Nothing but the lines from the start of the records below through the line that has "kind 1). -/" should appear, each exactly as given.

= Dataset entries =
———

-- ==== Sys2Proof/Safety.lean ====
section
/-! DEFINITION. Safety.lean: the invariant of the reachable states (10_state R31) and the words the
statements are written in: runs of several operations, the flush of an operation, the closed form of
`IT.ADV` (42 R110) and the sample a rendering emits at an index (45 R167). -/

namespace Sys2Proof

/-- A bus write (30 R61, kind 1). -/
def Instr.isWrite (i : Instr) : Bool := i.fields.kind == 1#4

/-- A bus read (30 R61, kind 0). -/
def Instr.isRead (i : Instr) : Bool := i.fields.kind == 0#4

/-- The samples an operation renders: the flush count of a write, the length of a `RENDER` (46 R186). -/
def Instr.rendered (i : Instr) : BitVec 32 :=
  if i.fields.kind = 1#4 ∨ i.fields.kind = 2#4 then i.fields.cnt else 0#32

/-- A write of the interval timer to a load port, `off[4] = off[2] = 1` (30 R64). -/
def Instr.isLoad (i : Instr) : Bool :=
  i.isWrite && i.fields.unitSel == 0#2 && i.fields.off.getLsbD 4 && i.fields.off.getLsbD 2

/-- The same write with another flush count (46 R187); the other operations unchanged. -/
def Instr.withFlush (i : Instr) (k : BitVec 32) : Instr :=
  match i with
  | .itWpad d _ => .itWpad d k
  | .itWpaddr d _ => .itWpaddr d k
  | .itWpbd d _ => .itWpbd d k
  | .itWpbddr d _ => .itWpbddr d k
  | .itLd1 d _ => .itLd1 d k
  | .itLd8 d _ => .itLd8 d k
  | .itLd64 d _ => .itLd64 d k
  | .itLd1k d _ => .itLd1k d k
  | .itLd1i d _ => .itLd1i d k
  | .itLd8i d _ => .itLd8i d k
  | .itLd64i d _ => .itLd64i d k
  | .itLd1ki d _ => .itLd1ki d k
  | .itWign off d _ => .itWign off d k
  | .itRpad => .itRpad
  | .itRpaddr => .itRpaddr
  | .itRpbd => .itRpbd
  | .itRpbddr => .itRpbddr
  | .itRcnt al => .itRcnt al
  | .itRflg al => .itRflg al
  | .itRund off => .itRund off
  | .ttWcr d _ => .ttWcr d k
  | .ttWmc d _ => .ttWmc d k
  | .ttWmsb2 d _ => .ttWmsb2 d k
  | .ttWmsb4 d _ => .ttWmsb4 d k
  | .ttWmsb6 d _ => .ttWmsb6 d k
  | .ttWlsb0 d _ => .ttWlsb0 d k
  | .ttWlsb1 d _ => .ttWlsb1 d k
  | .ttWlsb2 d _ => .ttWlsb2 d k
  | .ttRund off => .ttRund off
  | .mtWcnt0 d _ => .mtWcnt0 d k
  | .mtWcnt1 d _ => .mtWcnt1 d k
  | .mtWcnt2 d _ => .mtWcnt2 d k
  | .mtWgate d _ => .mtWgate d k
  | .mtRund off => .mtRund off
  | .sfxWctl d _ => .sfxWctl d k
  | .sfxWvol0 d _ => .sfxWvol0 d k
  | .sfxWvol1 d _ => .sfxWvol1 d k
  | .sfxWvol2 d _ => .sfxWvol2 d k
  | .sfxRund off => .sfxRund off
  | .render n => .render n
  | .itAdv t => .itAdv t
  | .reset => .reset

end Sys2Proof

namespace Sys2Proof.Machine

/-- What holds in every reachable state (10_state R31, R27): (a) every step is `FreqStep` of its count;
(c), (d), (e) the timer's elapsed count lies below the end of its leg; (f) the line is high only with the
flag set; the cursor is the length of the stream; and the constants of decision D3 stand, in the
configuration in use and in the one the next `RESET` brings. Clauses (b) and (h) hold by the definitions;
(g) follows from the constants. -/
structure Inv (s : State) : Prop where
  structural : s.cfg.Structural
  structuralIn : s.cfgIn.Structural
  toneSteps : ∀ ch, s.tt.ttStep.get ch = freqStep s.cfg (s.tt.ttCount.get ch)
  musicSteps : ∀ ch, s.mt.mtStep.get ch = freqStep s.cfg (s.mt.mtCount.get ch)
  idleAtZero : s.it.itState = .idle → s.it.itElapsed = 0#18
  belowUpLeg : s.it.itState = .countingUp → s.it.itElapsed.toNat < upLeg s.cfg s.it
  belowDownLeg : s.it.itState = .countingDown → s.it.itElapsed.toNat < downLeg s.cfg s.it
  lineNeedsFlag : s.it.irqLine = true → s.it.irqFlag = true
  cursorCounts : s.cursor = s.samples.length

/-- The calls of `on_interrupt_line_changed` follow the level (60 R203): the first call is a rise, each call
differs from the one before it, and the last one gave the present level. -/
def CallsFollowLine (s : State) : Prop :=
  List.IsChain (· ≠ ·) (false :: s.irqCalls) ∧ s.irqCalls.getLastD false = s.it.irqLine

/-- The operations of a list, in order, stopping at the first that answers no state. -/
def runOps : List Instr → State → Result
  | [], s => .next s
  | i :: is, s =>
    match exec i s with
    | .next t => runOps is t
    | .fault r => .fault r
    | .refused r => .refused r

/-- The eight load ports with their divider index and interrupt enable (42 R101's table). -/
def loadPorts : List ((Byte → BitVec 32 → Instr) × BitVec 2 × Bool) :=
  [(.itLd1, 0#2, false), (.itLd8, 1#2, false), (.itLd64, 2#2, false), (.itLd1k, 3#2, false),
   (.itLd1i, 0#2, true), (.itLd8i, 1#2, true), (.itLd64i, 2#2, true), (.itLd1ki, 3#2, true)]

/-- The commit writes of the tone timer with their channels (43 R134). -/
def toneCommits : List ((Byte → BitVec 32 → Instr) × Chan) :=
  [(.ttWlsb0, .ch0), (.ttWlsb1, .ch1), (.ttWlsb2, .ch2)]

/-- The count writes of the music timer with their channels (44 R151). -/
def musicCounts : List ((Byte → BitVec 32 → Instr) × Chan) :=
  [(.mtWcnt0, .ch0), (.mtWcnt1, .ch1), (.mtWcnt2, .ch2)]

/-- The volume writes with their channels (45 R177). -/
def volumeWrites : List ((Byte → BitVec 32 → Instr) × Chan) :=
  [(.sfxWvol0, .ch0), (.sfxWvol1, .ch1), (.sfxWvol2, .ch2)]

/-! ### The closed form of `IT.ADV` (42 R110) -/

/-- `t` ticks of the second leg. -/
def advDown (c : Config) (t : Nat) (x : IntervalTimer) : IntervalTimer :=
  if t < downLeg c x - x.itElapsed.toNat then { x with itElapsed := x.itElapsed + BitVec.ofNat 18 t }
  else itExp2 x

/-- `t` ticks, without going through them one by one. -/
def advClosed (c : Config) (t : Nat) (x : IntervalTimer) : IntervalTimer :=
  match x.itState with
  | .idle => x
  | .countingDown => advDown c t x
  | .countingUp =>
    let left := upLeg c x - x.itElapsed.toNat
    if t < left then { x with itElapsed := x.itElapsed + BitVec.ofNat 18 t }
    else advDown c (t - left) (itExp1 x)

/-! ### The sample at an index (45 R167 to R172) -/

/-- `ch` is one of the `N_TONE` tone channels (00_scope R5; log 14). -/
def toneExists (s : State) (ch : Chan) : Bool := decide (ch.index < s.cfg.nTone)

/-- `ch` is one of the `N_MUSIC` music channels (00_scope R5; log 14). -/
def musicExists (s : State) (ch : Chan) : Bool := decide (ch.index < s.cfg.nMusic)

/-- A tone channel that can sound: one of the `N_TONE`, enabled, and not the muted channel 0. -/
def toneAudible (s : State) (ch : Chan) : Bool :=
  toneExists s ch && toneEnabled s ch && !(ch == .ch0 && channel0Mute s.sfx.sfxControl)

/-- A music channel that can sound: one of the `N_MUSIC`, enabled. -/
def musicAudible (s : State) (ch : Chan) : Bool :=
  musicExists s ch && s.mt.mtEnabled.get ch

/-- The increment of a tone channel's `i`-th sample of a rendering from `s` (45 R168, R170). -/
def toneIncrement (draw : DrawSource) (s : State) (ch : Chan) (i : Nat) : Phase :=
  if toneNoisy s ch then
    noiseIncAt s.cfg draw (avgStep s.cfg (noiseFreq s.cfg s.sfx.sfxControl s.tt.ttCount.ch0) (s.tt.ttCount.get ch))
      ch (s.draws.get ch + i)
  else s.tt.ttStep.get ch

/-- The phase of a sounding tone channel after `i` samples. -/
def tonePhaseAfter (draw : DrawSource) (s : State) (ch : Chan) : Nat → Phase
  | 0 => s.tt.ttPhase.get ch
  | i + 1 => tonePhaseAfter draw s ch i + toneIncrement draw s ch i

/-- The phase of a sounding music channel after `i` samples (45 R171; 40 R87). -/
def musicPhaseAfter (s : State) (ch : Chan) (i : Nat) : Phase :=
  s.mt.mtPhase.get ch + BitVec.ofNat 32 i * s.mt.mtStep.get ch

/-- What tone channel `ch` adds to sample `i`: its volume if it is high there. -/
def toneShare (draw : DrawSource) (s : State) (ch : Chan) (i : Nat) : Nat :=
  if toneAudible s ch && (tonePhaseAfter draw s ch (i + 1)).getLsbD s.cfg.toneBit then (toneVolume s ch).toNat
  else 0

/-- What music channel `ch` adds to sample `i`. -/
def musicShare (s : State) (ch : Chan) (i : Nat) : Nat :=
  if musicAudible s ch && (musicPhaseAfter s ch (i + 1)).getLsbD s.cfg.musicBit then (musicVolume s).toNat
  else 0

/-- Sample `i` of a rendering from `s`, as an exact sum (45 R167). -/
def sampleAt (draw : DrawSource) (s : State) (i : Nat) : Nat :=
  toneShare draw s .ch0 i + toneShare draw s .ch1 i + toneShare draw s .ch2 i +
    musicShare s .ch0 i + musicShare s .ch1 i + musicShare s .ch2 i

/-- No channel is enabled (45 R172). -/
def allDisabled (s : State) : Prop :=
  ∀ ch, toneEnabled s ch = false ∧ s.mt.mtEnabled.get ch = false

/-- `TT.SETCOUNT`, `MT.SETCOUNT` and `TT.SETCR` as runs of their expansions (30 R73). -/
def runLine (l : TraceLine) (s : State) : Option Result :=
  match expandLine s.tt.ttCr.ch1 l with
  | .ok is => some (runOps is s)
  | .error _ => none

end Sys2Proof.Machine
end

———

= Exercise result =
-- ==== Sys2Proof/Safety.lean ====
section
/-! DEFINITION. Safety.lean: the invariant of the reachable states (10_state R31) and the words the
statements are written in: runs of several operations, the flush of an operation, the closed form of
`IT.ADV` (42 R110) and the sample a rendering emits at an index (45 R167). -/

namespace Sys2Proof

/-- A bus write (30 R61, kind 1). -/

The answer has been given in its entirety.